The real shift that needs to happen is moving from “Here’s what we’re giving you” to “Here’s what we can achieve together.” It’s less like a vendor relationship and more like a marriage. If one side is focused only on what they want, the relationship won’t last. The real power comes from asking, “How do we co-create outcomes that matter?”

And this is where personalisation becomes incredibly meaningful. Today, 56% of consumers say they’ll become repeat buyers after a personalised experience, and 80% of business leaders report a 38% increase in consumer spend when experiences are personalised. Those aren’t small numbers, by any means. They prove that personalisation directly drives loyalty and revenue.

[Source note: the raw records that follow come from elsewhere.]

theorem test_decode_row6 :
    (reads [0x60] (.rts) && reads [0x61, 0x34] (.adcZpix 0x34) &&
     reads [0x62] (.cla) && reads [0x63] (.undef63) &&
     reads [0x64, 0x34] (.stzZp 0x34) && reads [0x65, 0x34] (.adcZp 0x34) &&
     reads [0x66, 0x34] (.rorZp 0x34) && reads [0x67, 0x34] (.rmb6 0x34) &&
     reads [0x68] (.pla) && reads [0x69, 0x21] (.adcImm 0x21) &&
     reads [0x6A] (.rorAcc) && reads [0x6B] (.undef6B) &&
     reads [0x6C, 0x78, 0x56] (.jmpInd 0x5678) && reads [0x6D, 0x78, 0x56] (.adcAbs 0x5678) &&
     reads [0x6E, 0x78, 0x56] (.rorAbs 0x5678) && reads [0x6F, 0x34, 0x05] (.bbr6 0x34 5)) = true := by decide

theorem test_decode_row7 :
    (reads [0x70, 0xFD] (.bvs (-3)) && reads [0x71, 0x34] (.adcZpiy 0x34) &&
     reads [0x72, 0x34] (.adcZpi 0x34) && reads [0x73, 0x01, 0x40, 0x02, 0x50, 0x03, 0x60] (.tii 0x4001 0x5002 0x6003) &&
     reads [0x74, 0x34] (.stzZpx 0x34) && reads [0x75, 0x34] (.adcZpx 0x34) &&
     reads [0x76, 0x34] (.rorZpx 0x34) && reads [0x77, 0x34] (.rmb7 0x34) &&
     reads [0x78] (.sei) && reads [0x79, 0x78, 0x56] (.adcAbsy 0x5678) &&
     reads [0x7A] (.ply) && reads [0x7B] (.undef7B) &&
     reads [0x7C, 0x78, 0x56] (.jmpIndx 0x5678) && reads [0x7D, 0x78, 0x56] (.adcAbsx 0x5678) &&
     reads [0x7E, 0x78, 0x56] (.rorAbsx 0x5678) && reads [0x7F, 0x34, 0x05] (.bbr7 0x34 5)) = true := by decide

theorem test_decode_row8 :
    (reads [0x80, 0xFD] (.bra (-3)) && reads [0x81, 0x34] (.staZpix 0x34) &&
     reads [0x82] (.clx) && reads [0x83, 0x21, 0x34] (.tstZp 0x21 0x34) &&
     reads [0x84, 0x34] (.styZp 0x34) && reads [0x85, 0x34] (.staZp 0x34) &&
     reads [0x86, 0x34] (.stxZp 0x34) && reads [0x87, 0x34] (.smb0 0x34) &&
     reads [0x88] (.dey) && reads [0x89, 0x21] (.bitImm 0x21) &&
     reads [0x8A] (.txa) && reads [0x8B] (.undef8B) &&
     reads [0x8C, 0x78, 0x56] (.styAbs 0x5678) && reads [0x8D, 0x78, 0x56] (.staAbs 0x5678) &&
     reads [0x8E, 0x78, 0x56] (.stxAbs 0x5678) && reads [0x8F, 0x34, 0x05] (.bbs0 0x34 5)) = true := by decide

theorem test_decode_row9 :
    (reads [0x90, 0xFD] (.bcc (-3)) && reads [0x91, 0x34] (.staZpiy 0x34) &&
     reads [0x92, 0x34] (.staZpi 0x34) && reads [0x93, 0x21, 0x78, 0x56] (.tstAbs 0x21 0x5678) &&
     reads [0x94, 0x34] (.styZpx 0x34) && reads [0x95, 0x34] (.staZpx 0x34) &&
     reads [0x96, 0x34] (.stxZpy 0x34) && reads [0x97, 0x34] (.smb1 0x34) &&
     reads [0x98] (.tya) && reads [0x99, 0x78, 0x56] (.staAbsy 0x5678) &&
     reads [0x9A] (.txs) && reads [0x9B] (.undef9B) &&
     reads [0x9C, 0x78, 0x56] (.stzAbs 0x5678) && reads [0x9D, 0x78, 0x56] (.staAbsx 0x5678) &&
     reads [0x9E, 0x78, 0x56] (.stzAbsx 0x5678) && reads [0x9F, 0x34, 0x05] (.bbs1 0x34 5)) = true := by decide

theorem test_decode_rowA :
    (reads [0xA0, 0x21] (.ldyImm 0x21) && reads [0xA1, 0x34] (.ldaZpix 0x34) &&
     reads [0xA2, 0x21] (.ldxImm 0x21) && reads [0xA3, 0x21, 0x34] (.tstZpx 0x21 0x34) &&
     reads [0xA4, 0x34] (.ldyZp 0x34) && reads [0xA5, 0x34] (.ldaZp 0x34) &&
     reads [0xA6, 0x34] (.ldxZp 0x34) && reads [0xA7, 0x34] (.smb2 0x34) &&
     reads [0xA8] (.tay) && reads [0xA9, 0x21] (.ldaImm 0x21) &&
     reads [0xAA] (.tax) && reads [0xAB] (.undefAB) &&
     reads [0xAC, 0x78, 0x56] (.ldyAbs 0x5678) && reads [0xAD, 0x78, 0x56] (.ldaAbs 0x5678) &&
     reads [0xAE, 0x78, 0x56] (.ldxAbs 0x5678) && reads [0xAF, 0x34, 0x05] (.bbs2 0x34 5)) = true := by decide

theorem test_decode_rowB :
    (reads [0xB0, 0xFD] (.bcs (-3)) && reads [0xB1, 0x34] (.ldaZpiy 0x34) &&
     reads [0xB2, 0x34] (.ldaZpi 0x34) && reads [0xB3, 0x21, 0x78, 0x56] (.tstAbsx 0x21 0x5678) &&
     reads [0xB4, 0x34] (.ldyZpx 0x34) && reads [0xB5, 0x34] (.ldaZpx 0x34) &&
     reads [0xB6, 0x34] (.ldxZpy 0x34) && reads [0xB7, 0x34] (.smb3 0x34) &&
     reads [0xB8] (.clv) && reads [0xB9, 0x78, 0x56] (.ldaAbsy 0x5678) &&
     reads [0xBA] (.tsx) && reads [0xBB] (.undefBB) &&
     reads [0xBC, 0x78, 0x56] (.ldyAbsx 0x5678) && reads [0xBD, 0x78, 0x56] (.ldaAbsx 0x5678) &&
     reads [0xBE, 0x78, 0x56] (.ldxAbsy 0x5678) && reads [0xBF, 0x34, 0x05] (.bbs3 0x34 5)) = true := by decide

But let’s be clear: personalisation isn’t about sticking a client’s logo on a pitch deck. It’s about understanding their world. Clear knowledge of how their business runs, what pressures they face, who their customers are, and how those customers perceive them is necessary. When media companies live in the client’s shoes, even briefly, they stop selling campaigns and start shaping outcomes.

From a campaign perspective, personalisation shows up in experiment-driven, insight-led ads that make the end consumer feel genuinely spoken to. It could be a social ad, a broadcast campaign, or a brand film; the medium doesn’t matter. What matters is the human connection behind it. When media companies adopt that mindset, they stop being vendors and start being indispensable partners.

When speaking to media leaders about client-centric transformation, what key message or mindset do you hope they take away and apply immediately in their organisations?

If there’s one message I want media leaders to take away, it’s this: client-centric transformation isn’t comfortable, but it’s essential. Many organisations assume that hiring a consultant or investing in new technology will magically fix their challenges. It won’t. Real transformation comes from within, and it requires leaders to walk through what I call the “valley of pain.” Things may feel harder before they get better, but there’s no shortcut around that journey.

Our role isn’t to sugarcoat the truth. We tell leaders upfront that their life is going to get more difficult before it improves. But the reason we exist is to structure that transition, reduce the risks, and make sure they’re solving the right problems, not just moving pain around. There’s nothing worse than going through the effort of change, only to realise you transformed the wrong thing and now have to start again.

Client-centricity is also not about chasing a CSAT score. It’s about earning trust and respect. Being honest enough to call out bad ideas, even when they come from paying clients, and ensuring that whatever the media company implement is practical, adoptable, and relevant to the teams who must live with it every day.

And yes, AI will accelerate this journey, not by replacing judgment, but by acting as a thinking partner, expanding perspectives, and helping leaders navigate complexity with clarity.

So the mindset shift is simple: put the client’s success first, even when it’s hard. Because if they don’t succeed, none of us do.